Laura is the RA from first floor Mac, a petite blonde with a lot of energy to spare. Already she’s bounced around the room several times, not seeming to want to stay in place for more than a few seconds. I feel tired just watching her move around.

“No,” I answered shortly, still trying to keep up with my typing, and with her.

“I don’t like this beta,” Laura said to Liane, who was across the room and doing something that made clunking noises. Laura was speaking loudly, as if she didn’t realize that her volume was a little over indoor acceptability. “She’s a bitch. What if my fishy’s pregnant? I want babies! What if the bitch eats them! She’s too young! Like me. I’m too young. What would you do if you were preggo right now? I would diiiiiiiie.”

Laura got up and tromped to the other side of the room, where Liane had taken Little Lady and transplanted it into a new, larger container. “Where is she?” Laura asked. “Awwwwww she’s already in there! You should put her in there,” she pointed to the big tank. “She likes her new friends! Oh, but she has a sickness. You should put her in there anyway. Oh, but you don’t want the other fishies to get sick. It’s like an STD.” She moved to the other end of the dorm room, looking in the mirror and noticing the clock. “Oh, it’s already 7:30!” she exclaimed.

“My clock is ten minutes fast,” Liane said calmly as she added Ick-Guard to the container with Little Lady in it.

“It’s already 7:30!” Laura exclaimed again as if she hadn't heard, crossing back over to Liane’s bed and sitting down again.

“It’s 7:25,” I input.

“What’s that one?” Laura asked, once again peering into the large fish tank.

“Sharkbait,” Liane replied, coming over to stand in front of her, simultaneously plugging the in filter to the tank that made it sound like we had a small waterfall in our room.

“SHARKBAIT OH HA HA!” both girls shouted at the same time. Liane sat down next to Laura and they both giggled, Liane’s Hawaiian laugh was deeper than Laura’s chuckling, even though Liane is a few inches shorter than Laura.

“So are you going to put her in?” Laura asked again about her fish.

“Later,” Liane sighed softly. “I know a person who had a dog named Little Lady,” she added, possibly trying to distract Laura.

“That’s the best name ever!” Laura shouted loudly. “They all look like they are getting beat up by the beta. Oh, it might be because there’s food. What’s that one?”

“That one’s Larry,” Liane explained, pointing at the fish. “And that one’s Moe.”

“Oh! Because – that one looks like he’s singing to us!

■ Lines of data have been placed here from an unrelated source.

theorem witness_WritesLeaveAndPerform :
    let i : Instr := .stG (st .rlx (.s 2) .b32)
    let r : Atom := at_ (.v 8) (.s 2)
    let go := fun (s : State) (k : QKind) => has (s.coachAt 0) fun c => has c.sq.head? fun e => !c.olderRead e.seq && s.released 0 c e.gate && decide (e.kind = k)
    let f : Instr := .fst ⟨h7, .b64, true, .s 2, .s 3, .v 6, .rlx, .sys, 0⟩
    let may := fun (s : State) => has (Store.find s.inflight 40) fun r => r.outcome.isNone && s.oldestAt 40 r
      && s.clearFor (.request 40) r.acc.pa r.acc.n
    let shared : State := { base with replicas := [⟨0, 0, 0x30_0000 / 128, [], false⟩] }
    every [
      (let s := withQ (queued .mem i 0 memAcc) (opened (rlx (.s 2)) [memAcc] base); has (s.coachAt 0) fun c => c.olderRead 1),
      (let s := sent (req .mem i memAcc none) (withQ (queued .mem i 1 memAcc) base); has (s.coachAt 0) fun c => !s.released 0 c 1),
      [QKind.mem, .sp, .spFull, .red, .redSp, .join].all fun k => go (withQ (queued k i 0 memAcc) base) k,
      (let s := withQ (queued .fab f 0 { memAcc with lane := 0, n := 8 }) (withRanks base)
       go s .fab && has (s.coachAt 0) fun c => has (s.sendFabric c (queued .fab f 0 memAcc))),
      !may (sent (req .join i memAcc (some (0, 0))) base),
      may (sent (req .mem i memAcc none) base),
      (let s := sent (req .mem i memAcc none) shared; has (Store.find s.inflight 40) fun r => r.outcome.isNone && s.oldestAt 40 r
        && !s.clearFor (.request 40) r.acc.pa r.acc.n),
      may (sent (req .red (.red r) memAcc none) base) && (base.memPoison 0x30_0000 4).isNone,
      (let s : State := { base with poison := [(.hbm, 0x30_0000)] }; may (sent (req .red (.red r) memAcc none) s) && (s.memPoison 0x30_0000 4).isSome),
      (let s := sent (req .join (.joinDec ⟨h7, .s 3, .s 2⟩) memAcc none) base; may s && has (s.coachOf 1))] = true := by decide +kernel
theorem witness_LoadsReturn :
    let i : Instr := .stG (st .rlx (.s 2) .b32)
    let l := ld (.v 8) (.s 2) .b32
    let a := memAcc
    let at1 := fun (i : Instr) (s : State) => mod (fun c => { c with pend := c.pend.map fun (p : Pend) => { p with seq := 2, instr := i } }) s
    let one := fun (i : Instr) (s : State) => at1 i (opened i [a] s)
    let turn := fun (s : State) (p : Coach → Pend → Bool) => has (s.coachAt 0) fun c => has (c.pending 2) fun q => !c.olderRead 2 && p c q
    let mode : LoadMode := { constant := false, acq := false, alloc := true, way := 0 }
    let reads := fun (s : State) (p : List (Nat × Nat) × List (Acc × Nat) × State → Bool) =>
      turn s fun c q => has (lanesOf (fun s b => s.loadLane 0 c 2 mode b) q.accs s) p
    let spReads := fun (s : State) (p : List (Nat × Nat) × List (Acc × Nat) × State → Bool) =>
      turn s fun c q => has (lanesOf (fun s b => s.spLane 0 c 2 b) q.accs s) p
    let tile := fun (t : Tag) (s : State) => (withAlloc s).setTag 0 0 t
    let sp := acc 0 0
    let spOne := fun (i : Instr) (s : State) => at1 i (opened i [sp] s)
    let w : Instr := .ldwSp l
    let k : Instr := .ldcSp l
    let x := at_ (.v 8) (.s 2)
    every [
      (match Coach.forward { theCoach with sq := [queued .mem i 0 a] } 2 false a with | .bytes _ => true | _ => false),
      (match theCoach.forward 2 false a with | .none => true | _ => false) && !base.awaitsRed 0 a && (base.l1Line 0 (a.pa / 128)).isNone
        && (base.replicaOf (dieOf 0) (a.pa / 128)).isNone && (base.memPoison a.pa a.n).isNone,
      (let s := mod (fun c => { c with pend := [pend (rlx (.s 2)) [] 0, { pend (rlx (.s 2)) [] 0 with seq := 2 }] }) base
       has (s.coachAt 0) fun c => (c.pending 2).isSome && c.olderRead 2),
      [Instr.ldG l, .ldC l].all fun i => reads (one i base) fun r => r.2.1.isEmpty,
      (let s := sent (req .red (.red x) a none) (one (.ldG l) base); turn s fun c q => (lanesOf (fun s b => s.loadLane 0 c 2 mode b) q.accs s).isNone),
      reads { one (.ldG l) base with poison := [(.hbm, 0x30_0000)] } fun r => !r.2.1.isEmpty,
      turn (mod (fun c => { c with held := true }) (spOne w base)) fun c _ => c.isStopped,
      turn (spOne w (tile .empty base)) fun c q => !c.isStopped && !(tile .empty base).allFull 0 (tileSet q.accs) && (q.accs.filter fun b => base.tagBad 0 (b.pa / 128)).isEmpty,
      (let s := withSecond (fun c => { c with pend := [{ pend w [] 0 with accs := [sp] }] }) (spOne k (tile .full base))
       turn s fun c q => !c.isStopped && s.allFull 0 (tileSet q.accs) && s.claimYields 0 q.since (tileSet q.accs)),
      [w, k].all fun i => let s := spOne i (tile .full base); spReads s fun r => r.2.1.isEmpty && (turn s fun c q => !c.isStopped
        && s.allFull 0 (tileSet q.accs) && !s.claimYields 0 q.since (tileSet q.accs)),
      spReads (spOne (.ldSp l) (tile .empty base)) fun r => r.2.1.isEmpty,
      (let s := mod (fun c => { c with sq := [queued .redSp i 0 sp] }) (spOne (.ldSp l) base)
       turn s fun c q => (lanesOf (fun s b => s.spLane 0 c 2 b) q.accs s).isNone),
      spReads { spOne (.ldSp l) base with poison := [(.scratch, 0)] } fun r => !r.2.1.isEmpty,
      (let s := one (.atom x) base; turn s fun c q => q.atomic == some (x, false) && s.atomReady 0 c q x false && s.orphans.isEmpty),
      (let s := withQ (queued .mem i 0 a) (one (.atom x) base); turn s fun c q => !s.atomReady 0 c q x false),
      (let o := { theCoach with uid := 30, pend := [{ pend (.atom x) [] 0 with seq := 2, accs := [a] }] }
       let s := { base with orphans := [(0, o)] }
       has (o.pending 2) fun q => q.atomic == some (x, false) && s.atomReady 0 o q x false)] = true := by decide +kernel
theorem witness_WaitsEnd :
    let wait := fun (on : WaitOn) (i : Instr) (s : State) => modG (fun g => { g with wait := some { on := on, instr := i, len := 8, since := 0 } }) s
    let waits := fun (s : State) (p : Coach → Wait → Bool) => has (s.coachAt 0) fun c => has ((c.group 0).bind (·.wait)) (p c)
    let e : Instr := .ctlEndif ⟨h7⟩
    let clear := fun (s : State) => { modG (fun g => { g with wait := none }) s with cur := .coach 0 0 0 }
    let kids := fun (s : State) => mod (fun c => { c with groups := c.groups ++ [{ parkedGroup with wait := some { on := .rejoin, instr := e, len := 8, since := 0 } }] }) s
    let cast : Machine.Hcast := { coach := 1, key := 0, dreg := 40, data := [], ofs := 0, dests := [], vd := 0, deliv := 0, disc := 0, issued := 0 }
    let arrived := fun (o : Nat × Nat) => sent (req .join (.joinDec ⟨h7, .s 3, .s 2⟩) memAcc (some o)) base
    every [
      waits (mod (fun c => { c with held := true }) (wait (.retry 6) e base)) fun c _ => !c.mayIssue,
      waits (wait .joint (.mma (mma (.v 64))) base) fun c w => c.mayIssue && w.on == .joint,
      (let s := wait (.retry 6) e base; waits s fun c w => c.mayIssue && decide (w.on ≠ .joint) && (match again w (clear s) with | .next _ => true | _ => false)),
      waits (wait (.addr (some 9)) e base) fun _ w => w.on == .addr (some 9),
      waits (wait (.retry 11) e base) fun _ w => w.on == .retry 11,
      (let s := kids (wait .rejoin e base)
       waits s fun c w => w.on == .rejoin && !c.isStopped && has (c.group 0) fun g => (c.parkedIn 0 g.stack.length).length == 1 && (c.parkedIn 0 g.stack.length).all c.arrived),
      (Store.find ({ base with hcasts := [(3, cast)] } : State).hcasts 3).isSome && cast.dests.isEmpty && (base.slotOf 1).isSome
        && !(base.wgs.any fun e => e.2.away.any fun c => c.2.uid == 1),
      has ((arrived (0, 0)).inflight.find? fun e => e.2.key == 0 && e.2.outcome.isSome) fun e => e.1 == 40,
      (let t : State := { arrived (0x29, 0) with inflight := [] }; has (t.tidyOrphans.coachAt 0) fun c => c.uid == 1),
      has ((opened (.callSys ⟨h7, false, .v 3, .v 4, .s 2⟩) [] base).coachAt 0) fun c => c.unwrittenCall.isSome] = true := by decide +kernel
theorem witness_CopiesMove :
    let m := tensor 0x30_0000 4 false
    let put := fun (c : Copy) (s : State) => { s with copies := [(30, c)] }
    let c4 := { aCopy with total := 4 }
    let live := fun (c : Copy) => !c.parked && decide (c.pos < c.total) && c.code == 0
    let moves := fun (c : Copy) (s : State) (sp : Bool) => live c && decide (c.op ≠ .fsend) && has (c.targetAt c.pos) fun p => p.sp == sp
      && (match s.elementOf c (c.sourceAt c.pos) with
          | .ok (v, u) => sp || (match (writeMem c.via { up := c.up } c.targetRec p v).run u with | .ok .. => true | _ => false)
          | _ => false)
    let x4 := { c4 with op := .xferLd, s := m, ctx := none, coach := 1, seq := 0 }
    let lost := { x4 with s := tensor 0x3000_0000 4 false }
    let step := fun (s : State) (c : Copy) (p : DrayFault → Bool) => match s.stepCopy 30 c with | .fault f _ _ => p f | _ => false
    let bad : State := { base with poison := [(.hbm, 0x30_0000), (.hbm, 0x31_0000)] }
    let w : Instr := .smov ⟨h7, .s 3, .k 6⟩
    every [
      !live aCopy,
      (let c := { c4 with d := m.setField 159 128 1, pos := 3 }; live c && (c.targetAt c.pos).isNone),
      moves c4 base false,
      moves { c4 with d := tensor (ref 0) 4 true, dests := [(0, 1, 0)] } (withAlloc base) true,
      (let c := { c4 with op := .fsend, rank := 1, target := 0 }
       live c && c.worst.isNone && (match (withRanks base).stepSend 30 c with | .next _ => true | _ => false)),
      (let c : Copy := { x4 with pos := 4 }; let s := put c (opened (.xferSt ⟨h7, .s 20, .s 2, .s 8, false, 0⟩) [] base)
       c.ctx.isNone && !live c && s.slotOf c.coach == some 0 && has (s.coachAt 0) fun k => k.lost.isEmpty && (k.pending c.seq).isSome
         && (base.coachAt 0).any fun k => (k.pending c.seq).isNone),
      step base lost (·.recoverable),
      step bad x4 fun f => !f.recoverable,
      (let s := modG (fun g => { g with wait := some { on := .status 3, instr := w, len := 8, since := 0 } }) (mod (fun c => { c with badXfer := [(3, record)] }) base)
       has (s.coachAt 0) fun k => has (k.badXfer.find? fun e => e.1 == 3) && k.groups.any fun g => (g.wait.map fun w => w.on == .status 3).getD false),
      (let c : Copy := { c4 with pos := 4 }; c.ctx.isSome && decide (c.total ≤ c.pos) && c.open_ == 0 && c.worst.isNone && c.sig.isNone),
      (let c : Copy := { c4 with pos := 4, sig := some (true, 0x40_0000, 1) }; c.ctx.isSome && c.sig.isSome && !base.allDead && decide (base.xacts.length < 16384)),
      step bad c4 fun _ => true,
      (let c := { c4 with worst := some (2, 1, 2, 0x31_0000) }; c.ctx.isSome && !c.parked && c.worst.isSome && c.open_ == 0)] = true := by decide +kernel
theorem witness_DrayContextEvents :
    let w : Instr := .drayWaitCp ⟨⟩
    let stopping := drayAt_ fun d => { d with yieldTo := some (0, 1) }
    let saved : State := { base with stoppedDrays := [{ theDray with saved := some 0, age := 3 }] }
    let asks := modG (fun g => { g with wait := some { on := .retry 13, instr := w, len := 8, since := 0 } }) saved
    let late : State := { drayAt_ fun d => { d with wait := some (w, 0) } with time := 10 ^ 9 }
    every [
      has (stopping.drays.find? fun e => e.1 / 4 == 0 && e.2.yieldTo.isSome) fun e => e.1 == 0,
      has (saved.stoppedDrays.find? fun d => d.cluster == 0) && saved.freeContext 0 == some 0 && !saved.goWaits 0 && asks.goWaits 0,
      has ((drayAt_).drayAt 0 0) fun d => d.st == 1,
      has ((drayAt_ fun d => { d with st := 3, recoverable := true }).drayAt 0 0) fun d => d.st == 3 && d.recoverable,
      has ((drayAt_ fun d => { d with st := 2 }).drayAt 0 0) fun d => d.st == 2,
      has (late.drayAt 0 0) fun d => d.wait == some (w, 0) && has (late.watchLimit d.part) fun l => isDrayWait w && decide (0 + l ≤ late.time) && d.st == 1] = true := by decide +kernel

I’m afraid that she’s gonna run into the glass,” Laura said, apparently switching back to talking about her own fish. “She’s a lucky little fish! She was gonna be another fish’s dinner!”

“Where you get her?” Liane asked curiously.

“It was a weekend program. Probably from the thing down the road. Okay, I gotta go. I wanna be here for the big transfer though! It could be emotionally traumatizing! Wait, see how that one is like ‘BLUB BLURB BLUH’?” Laura asked, imitating a fish noise.

“Like how?” Liane giggled.

Laura obliged her and made the noises again. “’BLURGH BLUR BLUB’.” Then she got mesmerized by the beta fish again. “Right. Hey, you lost your dinner, girl. It’s not there anymore!”

“You know how pitbulls are confident? She’s like that. She moves like that,” Liane explained.

“Awww. Okay, gotta go nooooooooow,” Laura sighed, getting off the bed and moving to the door.

“Bye,” Liane said.

“Bye. They all have bluepy lips,” Laura said. By now I was starting to wonder if she had ADD as she moved back and sat on the bed again. “Why are they eating their poopoo? You should get a starfish. Like um…”

“Flo,” I supplied when she couldn’t come up with the name.

“FLO! I like Flo. And the cleaner dude.”

“Jacques,” came the answer from Liane this time.

“Jacques! Okay, I’m gone,” she made to stand up again, but kicked a pile of papers on the floor. “Uh oh! I kicked somebody’s home- Much Ado About Nothing! Who’s reading that?”

“Me,” I responded.

“For Shakespeare? I was in that play! Okay, I gotta go. Oh my god! Bye!”

This time Laura actually left the room, the door crunching shut behind her.

I sat for a moment and finished typing up the conversation, then went back over it, laughing at the non-congruity, and also completely amused that there is someone who is more of a crazy fish lady than my roommate.